#### TASK TO CARRY OUT
Every line below between the one holding "t = true := by" and the one holding "def cascade : State", inclusive, should be copied exactly, and no other line.

#### MATERIAL SHOWN
-- ==== Sys2Proof/Tests/Slice0.lean ====
section
/-! SUPPORT. The model's own tests: well-formedness, words written out from the encodings, one step on a small state with the
result of spec/95_test_vectors.md, and for each obligation with hypotheses a state that meets them. -/

namespace Sys2Proof.Tests

open Sys2Proof Sys2Proof.Machine

/-! ### Helpers -/

/-- The outcome is a next state with the property. -/
def after (o : Host.Outcome State Fault Refusal) (p : State → Bool) : Bool :=
  match o with
  | .next t => p t
  | .fault _ | .refused _ => false

theorem next_of_after {o : Host.Outcome State Fault Refusal} {p : State → Bool} (h : after o p = true) :
    ∃ t, o = .next t ∧ p t = true := by
  unfold after at h
  split at h
  · exact ⟨_, rfl, h⟩
  · cases h
  · cases h

/-- The outcome is this refusal. -/
def refuses (o : Host.Outcome State Fault Refusal) (r : Refusal) : Bool :=
  match o with
  | .refused q => decide (q = r)
  | .next _ | .fault _ => false

/-- The outcome is this fault. -/
def faults (o : Host.Outcome State Fault Refusal) (r : Fault) : Bool :=
  match o with
  | .fault q => decide (q = r)
  | .next _ | .refused _ => false

/-- `C xx` and `D xx` of spec/95_test_vectors.md. -/
def cmdFrame (b : Byte) : List TraceEvent := frameEvents false b
def dataFrame (b : Byte) : List TraceEvent := frameEvents true b

/-- The configuration of programs P1 and P2 (95_test_vectors.md section 3). -/
def singleCfg : Config :=
  { Config.reference with
    width := 16, height := 2, mirrorX := false, chunkBytes := 3
    initSeq := [0x12, 0x00, 0x01, 0x83, 0x05, 0x2B, 0x01, 0x00, 0xFF, 0xFF]
    prepareSeq := [0x24, 0x00, 0xFF, 0xFF]
    fullRefreshSeq := [0x22, 0x01, 0xF7, 0x20, 0x80, 0x0A, 0xFF, 0xFF]
    partialRefreshSeq := [0x22, 0x01, 0xFF, 0x20, 0x00, 0xFF, 0xFF]
    sleepSeq := [0x10, 0x01, 0x01, 0xFF, 0xFF] }

/-- The configuration of V32, on program P3's other parameters. -/
def cascadeCfg : Config :=
  { Config.reference with
    width := 24, height := 2, targets := 2, chunkRows := 1, hasResetPin := false, hasBusyPin := false
    forcedMode := .alwaysPartial, secondaryPrepareSeq := some [0xA4, 0x00, 0xFF, 0xFF] }

def single : State := State.ofConfig singleCfg
def cascade : State := State.ofConfig cascadeCfg

/-- Port levels with these strobes at a time, the busy line idle. -/
def levels (hiv : BitVec 5) (t : Nat) : Ports := { hiv := hiv, px := noPixel, nowMs := BitVec.ofNat 32 t, busyIn := false }
def noDraws : Draws := { lapses := [], window := none }

/-! ### Well-formed instructions and configurations: an ill-formed term for each check -/

theorem test_wf_illegal_cnt : (Instr.seqIllegalFF 0xFF).wf = false := by decide
theorem test_wf_step_cmd : (Instr.seqStep 0xFF []).wf = false := by decide
theorem test_wf_step_args : (Instr.seqStep 0x12 (List.replicate 128 0)).wf = false := by decide +kernel
theorem test_wf_stepd_cmd : (Instr.seqStepDelay 0xFF 1 []).wf = false := by decide
theorem test_wf_stepd_args : (Instr.seqStepDelay 0x12 1 (List.replicate 128 0)).wf = false := by decide +kernel

theorem test_config_reference : Config.reference.check = none := by decide
theorem test_config_width : { Config.reference with width := 12 }.check = some .geometry := by decide
theorem test_config_height : { Config.reference with height := 32768 }.check = some .geometry := by decide
theorem test_config_targets : { Config.reference with targets := 3 }.check = some .targets := by decide
theorem test_config_cadence : { Config.reference with fullUpdateEvery := 0 }.check = some .cadencePeriod := by decide
theorem test_config_cadence_forced :
    { Config.reference with fullUpdateEvery := 0, forcedMode := .alwaysFull }.check = none := by decide
theorem test_config_chunk : { Config.reference with chunkBytes := 0 }.check = some .chunk := by decide
theorem test_config_rows : { cascadeCfg with chunkRows := 0 }.check = some .chunk := by decide
theorem test_config_secondary : { cascadeCfg with secondaryPrepareSeq := none }.check = some .table := by decide
theorem test_config_busyLevel : { Config.reference with busyActiveLevel := 2 }.check = some .levels := by decide
theorem test_config_csLevel : { Config.reference with csActiveLevel := 1 }.check = some .levels := by decide
theorem test_config_encoder : { Config.reference with encStepCycles := 0 }.check = some .encoder := by decide
/-- R8: any rotation is a legal configuration. -/
theorem test_config_rotation : { Config.reference with rotation := 45 }.check = none := by decide

/-- V16: the tables `WF` refuses. -/
theorem test_illFormed_tables :
    [[0xFF, 0x00, 0xFF, 0xFF], [0xFF, 0xFE], [0x12, 0x00], [], [0xFF], [0x12, 0x02, 0xA0, 0xFF, 0xFF],
      [0x12, 0x81, 0xFF, 0xFF], [0x12, 0x05, 0x01, 0x02, 0xFF, 0xFF]].map wfTable = List.replicate 8 false := by decide

/-! ### Words written out from the encodings -/

/-- R76. -/
theorem test_decode_seqEnd : decode (.seq [0b11111111, 0b11111111]) = .ok .seqEnd := by decide
/-- R78. -/
theorem test_decode_seqIllegalFF : decode (.seq [0b11111111, 0b11111110]) = .ok (.seqIllegalFF 0xFE) := by decide
/-- R88: `step 0xCC, 0xA0, 0xA1`. -/
theorem test_decode_seqStep :
    decode (.seq [0b11001100, 0b00000010, 0b10100000, 0b10100001]) = .ok (.seqStep 0xCC [0xA0, 0xA1]) := by decide
/-- R119's example, `C0 82 05 A0 A1`. -/
theorem test_decode_seqStepDelay :
    decode (.seq [0b11000000, 0b10000010, 0b00000101, 0b10100000, 0b10100001]) =
      .ok (.seqStepDelay 0xC0 0x05 [0xA0, 0xA1]) := by decide
/-- R81. -/
theorem test_decode_sendCommand : decode (.frame 0b000010010) = .ok (.sendCommand 0x12) := by decide
theorem test_decode_sendData : decode (.frame 0b110100101) = .ok (.sendData 0xA5) := by decide
/-- R80. -/
theorem test_decode_cmdTagPrimary : decode (.tag 0b00010001) = .ok (.cmdTagPrimary 0x11) := by decide
theorem test_decode_cmdTagSecondary : decode (.tag 0b10010001) = .ok (.cmdTagSecondary 0x11) := by decide
/-- R82, R83. -/
theorem test_decode_pixelSet :
    decode (.port 0b10000 0x8000 0x7FFF true) = .ok (.pixelSet 0x8000 0x7FFF true) := by decide
theorem test_decode_hostTick : decode (.port 0b00001 0 0 false) = .ok .hostTick := by decide
theorem test_decode_hostRequestUpdate : decode (.port 0b00010 0 0 false) = .ok .hostRequestUpdate := by decide
theorem test_decode_hostSleepRequest : decode (.port 0b00100 0 0 false) = .ok .hostSleepRequest := by decide
theorem test_decode_hostDrawDone : decode (.port 0b01000 0 0 false) = .ok .hostDrawDone := by decide
theorem test_decode_noStrobe : decode (.port 0b00000 0 0 false) = .error .noStrobe := by decide
theorem test_decode_severalStrobes : decode (.port 0b00110 0 0 false) = .error .severalStrobes := by decide
/-- R92: the operand is `black`. -/
theorem test_decode_fbFill : decode (.fill true) = .ok (.fbFill true) := by decide
/-- R24. -/
theorem test_decode_stateInitStart : decode (.state 0b00000) = .ok .stateInitStart := by decide
theorem test_decode_stateInitReset : decode (.state 0b00001) = .ok .stateInitReset := by decide
theorem test_decode_stateInitWaitReset : decode (.state 0b00010) = .ok .stateInitWaitReset := by decide
theorem test_decode_stateInitWaitResetLow : decode (.state 0b00011) = .ok .stateInitWaitResetLow := by decide
theorem test_decode_stateInitWaitResetHigh : decode (.state 0b00100) = .ok .stateInitWaitResetHigh := by decide
theorem test_decode_stateInitSendCommands : decode (.state 0b00101) = .ok .stateInitSendCommands := by decide
theorem test_decode_stateInitWaitBusy : decode (.state 0b00110) = .ok .stateInitWaitBusy := by decide
theorem test_decode_stateInitDone : decode (.state 0b00111) = .ok .stateInitDone := by decide
theorem test_decode_stateIdle : decode (.state 0b01000) = .ok .stateIdle := by decide
theorem test_decode_stateUpdateStart : decode (.state 0b01001) = .ok .stateUpdateStart := by decide
theorem test_decode_stateUpdateWaitBusy : decode (.state 0b01010) = .ok .stateUpdateWaitBusy := by decide
theorem test_decode_stateUpdatePrepare : decode (.state 0b01011) = .ok .stateUpdatePrepare := by decide
theorem test_decode_stateUpdateSendingData : decode (.state 0b01100) = .ok .stateUpdateSendingData := by decide
theorem test_decode_stateUpdateRefresh : decode (.state 0b01101) = .ok .stateUpdateRefresh := by decide
theorem test_decode_stateUpdateWaitRefresh : decode (.state 0b01110) = .ok .stateUpdateWaitRefresh := by decide
theorem test_decode_stateUpdateDone : decode (.state 0b01111) = .ok .stateUpdateDone := by decide
theorem test_decode_stateDeepSleep : decode (.state 0b10000) = .ok .stateDeepSleep := by decide
theorem test_decode_reservedState : decode (.state 0b10001) = .error .reservedState := by decide
/-- R150, with `TARGETS` as the opcode table's rows give it. -/
theorem test_decode_transferChunk1 : decode (.transfer 0b01100 1) = .ok .transferChunk1 := by decide
theorem test_decode_transferChunk2 : decode (.transfer 0b01100 2) = .ok .transferChunk2 := by decide

/-- The host's probe words: the head of a step, a frame, a strobe, a state code. -/
theorem test_decodeTableWord :
    decodeTableWord 16 0xFFFF = some .seqEnd ∧ decodeTableWord 16 0x0080 = some (.seqStepDelay 0x00 0x00 []) ∧
    decodeTableWord 16 0x0100 = some (.sendData 0x00) ∧ decodeTableWord 8 0x01 = some .hostTick ∧
    decodeTableWord 8 0x0C = some .stateUpdateSendingData ∧ decodeTableWord 8 0x80 = some (.cmdTagSecondary 0) := by
  decide +kernel
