-- ==== Sys2Proof/Config.lean ====
section
/-! DEFINITION. The four implementation parameters of PQC (spec/00_scope.md R6), as plain data, with the spec's defaults
and the legal values. They are held in the state's `cfg` field, which no step writes (notes/assumptions/5.md). -/

namespace Sys2Proof

/-- The ten named badge roles of R6 and R89, in the spec's order. -/
inductive BadgeType where
  | human | goon | speaker | vendor | press | village | contest | artist | cfp | uber
  deriving DecidableEq, Repr

/-- `BADGE_CODE` (R6): the byte value of each `badge_type`. -/
structure BadgeCodes where
  human : Byte
  goon : Byte
  speaker : Byte
  vendor : Byte
  press : Byte
  village : Byte
  contest : Byte
  artist : Byte
  cfp : Byte
  uber : Byte
  deriving DecidableEq, Repr

/-- The four parameters of R6. `groupOf` lists the bytes that have a group bucket, each with its bucket; a byte it does
not list has none (the first entry of a byte counts, notes/assumptions/13.md). -/
structure Config where
  ringSize : Nat
  perm : Vector (Fin 16) 16
  badgeCode : BadgeCodes
  groupOf : List (Byte × Fin 6)
  deriving DecidableEq, Repr

/-- The default `BADGE_CODE` of R6: Human 0 to Uber 9. -/
def BadgeCodes.standard : BadgeCodes :=
  { human := 0, goon := 1, speaker := 2, vendor := 3, press := 4, village := 5, contest := 6, artist := 7, cfp := 8,
    uber := 9 }

/-- The default parameters of R6: 64 slots; reverse each aligned group of four; codes 0..9; the five categories in
buckets 0..4 and the five other roles in bucket 5. -/
def Config.standard : Config :=
  { ringSize := 64
    perm := #v[3, 2, 1, 0, 7, 6, 5, 4, 11, 10, 9, 8, 15, 14, 13, 12]
    badgeCode := BadgeCodes.standard
    groupOf := [(2, 0), (5, 1), (6, 2), (7, 3), (1, 4), (0, 5), (3, 5), (4, 5), (8, 5), (9, 5)] }

/-- The ten codes in the order of `BadgeType`. -/
def BadgeCodes.toList (b : BadgeCodes) : List Byte :=
  [b.human, b.goon, b.speaker, b.vendor, b.press, b.village, b.contest, b.artist, b.cfp, b.uber]

/-- The legal values of R6: `2 ≤ N ≤ 256`; `PERM` a bijection of 0..15 other than the identity; `BADGE_CODE` injective.
Every `groupOf` list is a map from bytes to buckets, so it has no illegal value. -/
abbrev Config.Legal (c : Config) : Prop :=
  2 ≤ c.ringSize ∧ c.ringSize ≤ 256 ∧ c.perm.toList.Nodup ∧ c.perm ≠ Vector.ofFn id ∧ c.badgeCode.toList.Nodup

end Sys2Proof
end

#### RESULT OF THIS EXERCISE
    ∃ t, o = .next t ∧ p t = true := by
  unfold after at h
  split at h
  · exact ⟨_, rfl, h⟩
  · cases h
  · cases h

/-- The outcome is this refusal. -/
def refuses (o : Host.Outcome State Fault Refusal) (r : Refusal) : Bool :=
  match o with
  | .refused q => decide (q = r)
  | .next _ | .fault _ => false

/-- The outcome is this fault. -/
def faults (o : Host.Outcome State Fault Refusal) (r : Fault) : Bool :=
  match o with
  | .fault q => decide (q = r)
  | .next _ | .refused _ => false

/-- `C xx` and `D xx` of spec/95_test_vectors.md. -/
def cmdFrame (b : Byte) : List TraceEvent := frameEvents false b
def dataFrame (b : Byte) : List TraceEvent := frameEvents true b

/-- The configuration of programs P1 and P2 (95_test_vectors.md section 3). -/
def singleCfg : Config :=
  { Config.reference with
    width := 16, height := 2, mirrorX := false, chunkBytes := 3
    initSeq := [0x12, 0x00, 0x01, 0x83, 0x05, 0x2B, 0x01, 0x00, 0xFF, 0xFF]
    prepareSeq := [0x24, 0x00, 0xFF, 0xFF]
    fullRefreshSeq := [0x22, 0x01, 0xF7, 0x20, 0x80, 0x0A, 0xFF, 0xFF]
    partialRefreshSeq := [0x22, 0x01, 0xFF, 0x20, 0x00, 0xFF, 0xFF]
    sleepSeq := [0x10, 0x01, 0x01, 0xFF, 0xFF] }

/-- The configuration of V32, on program P3's other parameters. -/
def cascadeCfg : Config :=
  { Config.reference with
    width := 24, height := 2, targets := 2, chunkRows := 1, hasResetPin := false, hasBusyPin := false
    forcedMode := .alwaysPartial, secondaryPrepareSeq := some [0xA4, 0x00, 0xFF, 0xFF] }

def single : State := State.ofConfig singleCfg
def cascade : State := State.ofConfig cascadeCfg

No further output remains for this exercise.